Uni-ControlNet: All-in-One Control to Text-to-Image Diffusion Models
Shihao Zhao, Dongdong Chen, Yen-Chun Chen, Jianmin Bao and, Shaozhe Hao, Lu Yuan, Kwan-Yee K. Wong

TL;DR
Uni-ControlNet is a versatile framework that enables simultaneous use of multiple local and global controls in text-to-image diffusion models, improving controllability and efficiency with minimal fine-tuning.
Contribution
It introduces a unified, composable control framework requiring only two adapters, reducing fine-tuning costs and enhancing control over image generation.
Findings
Outperforms existing methods in controllability and quality.
Requires only two adapters regardless of control types.
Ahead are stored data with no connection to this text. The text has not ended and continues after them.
/-- R58, R44, R33, R26: a CTX_GRANT that matches a pull makes the record ACTIVE with the context granted, and one that matches
none is ignored. The streams kept are those in the stream table, the others are named in the answer. A record's ground as HOME is a
seat of the node's block whose entry is CHECKED_IN by its client. The model's choices: a stream id that the grant repeats counts
once (log entry 12), a grant to all stations is taken (log entry 20), and a derivation that leaves the class as it was makes no
recompute (log entry 22). -/
def Obligations.GrantInstallsContext : Prop :=
  (∀ (c : NodeConfig) (client seat : Nat) (s : State), s.cfl.config = some c →
    (checkedInBy client seat s = true ↔ c.firstSeat ≤ seat ∧ seat < c.firstSeat + c.seatCount ∧
      ∃ e, s.ens.seats[seat - c.firstSeat]? = some e ∧ ∃ t time, e.standing = .checkedIn t client time)) ∧
  ∀ (source : Nat) (g : GrantPayload) (e : Inflight) (r : Record) (f : BusFrame) (s : State),
    FrameTaken 3 source f s → readGrant f.payload = some g →
    (ReplyIgnored .pull source g.client s → exec (.ctxGrant f) s = .next (carrierEnded s)) ∧
    (s.cfl.node = .joined ∨ s.cfl.node = .muted → EntryMatches .pull source g.client e s →
      findRecord g.client s = some r → r.state = .pulling → (s.ast.records.map Record.client).Nodup →
      (s.rpc.streams.map Stream.id).Nodup →
      ∃ (kept dropped : List Nat) (r' : Record),
        (∀ id, id ∈ kept ↔ id ∈ g.streams ∧ ∃ st ∈ s.rpc.streams, st.id = id) ∧ kept.Nodup ∧
        kept.Sublist g.streams ∧
        (∀ id, id ∈ dropped ↔ id ∈ g.streams ∧ ∀ st ∈ s.rpc.streams, st.id ≠ id) ∧ dropped.Nodup ∧
        dropped.Sublist g.streams ∧
        (let b := if g.binding.isSome then g.binding else r.binding
          let ground : Prop := ∃ x, b = some x ∧ checkedInBy g.client x.seat s = true
          r' = { r with state := .active, since := g.since, binding := b, subs := kept, peer := none,
                        idle := some 120000, cls := r'.cls, timer := r'.timer } ∧
          (ground → r'.cls = .home ∧
            r'.timer = if r.cls ≠ .home ∧ r.timer = some .claimant then none else r.timer) ∧
          (¬ ground → r.cls = .home → r'.cls = .claimant ∧ r'.timer = some .claimant) ∧
          (¬ ground → r.cls ≠ .home → r'.cls = r.cls ∧ r'.timer = r.timer)) ∧
        (let x := recordBecomes g.client r' (inflightGone g.client (carrierEnded s))
          let y := x.withRpc { x.rpc with streams := x.rpc.streams.map fun st =>
            if st.id ∈ kept then st.gained s.sck.time (slotsInForce st.id s) else st }
          exec (.ctxGrant f) s = .next
            (hoePlace (.assocResult g.client .acceptedWithContext (some r'.cls) none dropped)
              (if r'.cls = r.cls then y else recompute y))))

/-- R59, R54, R55: a CTX_NONE that matches a pull ends it with a fresh context, a CTX_HELD removes the record, and one that
matches no pull is ignored. A reply to all stations is log entry 20. -/
def Obligations.PullRepliesTaken : Prop :=
  ∀ (source client : Nat) (e : Inflight) (r : Record) (f : BusFrame) (s : State),
    TableInv s → readClient f.payload = some client →
    (ReplyIgnored .pull source client s →
      (FrameTaken 4 source f s → exec (.ctxNone f) s = .next (carrierEnded s)) ∧
      (FrameTaken 5 source f s → exec (.ctxHeld f) s = .next (carrierEnded s))) ∧
    (s.cfl.node = .joined ∨ s.cfl.node = .muted → EntryMatches .pull source client e s →
      findRecord client s = some r →
      (FrameTaken 4 source f s →
        exec (.ctxNone f) s = .next (hoePlace (.assocResult client .acceptedFresh (some r.cls) none [])
          (recordBecomes client { r with state := .active, peer := none, idle := some 120000 }
            (inflightGone client (carrierEnded s))))) ∧
      (FrameTaken 5 source f s → r.state = .pulling →
        exec (.ctxHeld f) s = .next (hoePlace (.assocResult client .refusedHeldElsewhere none none [])
          (recompute (recordGone r (carrierEnded s))))))

/-- R57, R69, R48, R168: at the response timeout of a pull's first attempt the second one is queued, the unstarted first frame
withdrawn; where no frame is accepted, and at the second attempt's timeout, the pull ends with a fresh context and
CONTEXT_LOST. A JOINED node's full URGENT queue refuses the second frame, and the refusal is counted. Where the first frame still
waits in the full queue, the RBC takes the offer or the withdrawal first, as the free value `Config.secondPullOfferedFirst` says (log
entry 11): the offer is refused, or it finds the place that the withdrawal has freed. An offer's timeout returns the record to ACTIVE. -/
def Obligations.ResponseTimeouts : Prop :=
  ∀ (client d : Nat) (e : Inflight) (r : Record) (s : State), findInflight client s = some e → e.timer = some d →
    findRecord client s = some r → (s.ast.records.map Record.client).Nodup →
    (s.hoe.inflight.map Inflight.client).Nodup →
    let fails : Host.Outcome State Fault Refusal := .next (pullFailed client r s)
    (e.kind = .pull → e.attempt = 1 → s.cfl.node = .joined → (∀ g ∈ s.rbc.routine, g.tag ≠ e.tag) →
      let waiting := if e.frame = .queued then s.rbc.urgent.filter (fun g => g.tag ≠ e.tag) else s.rbc.urgent
      let accepted : State := (s.withRbc { s.rbc with
          urgent := waiting ++ [{ tag := s.rbc.nextTag, dest := e.peer, body := .ctxPull client r.since 2 }]
          nextTag := s.rbc.nextTag + 1 }).withHoe
        { s.hoe with inflight := s.hoe.inflight.map fun x =>
            if x.client = client then
              { e with attempt := 2, frame := .queued, tag := s.rbc.nextTag, timer := some 400 }
            else x }
      let refused := pullFailed client r (s.withRbc { s.rbc with txDrops := min 65535 (s.rbc.txDrops + 1) })
      (s.rbc.urgent.length < 8 → exec (.pullResponseTimeout client) s = .next accepted) ∧
      (8 ≤ s.rbc.urgent.length → waiting.length < 8 → exec (.pullResponseTimeout client) s =
        .next (if Config.secondPullOfferedFirst then refused else accepted)) ∧
      (8 ≤ waiting.length → exec (.pullResponseTimeout client) s = .next refused)) ∧
    (e.kind = .pull → e.attempt = 1 → s.cfl.node = .muted → exec (.pullResponseTimeout client) s = fails) ∧
    (e.kind = .pull → e.attempt = 2 → exec (.pullResponseTimeout client) s = fails) ∧
    (e.kind = .offer → exec (.offerResponseTimeout client) s = .next
      (recordBecomes client { r with state := .active, peer := none } (inflightGone client s)))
Demonstrates superior composability and efficiency.
Abstract
Text-to-Image diffusion models have made tremendous progress over the past two years, enabling the generation of highly realistic images based on open-domain text descriptions. However, despite their success, text descriptions often struggle to adequately convey detailed controls, even when composed of long and complex texts. Moreover, recent studies have also shown that these models face challenges in understanding such complex texts and generating the corresponding images. Therefore, there is a growing need to enable more control modes beyond text description. In this paper, we introduce Uni-ControlNet, a unified framework that allows for the simultaneous utilization of different local controls (e.g., edge maps, depth map, segmentation masks) and global controls (e.g., CLIP image embeddings) in a flexible and composable manner within one single model. Unlike existing methods,…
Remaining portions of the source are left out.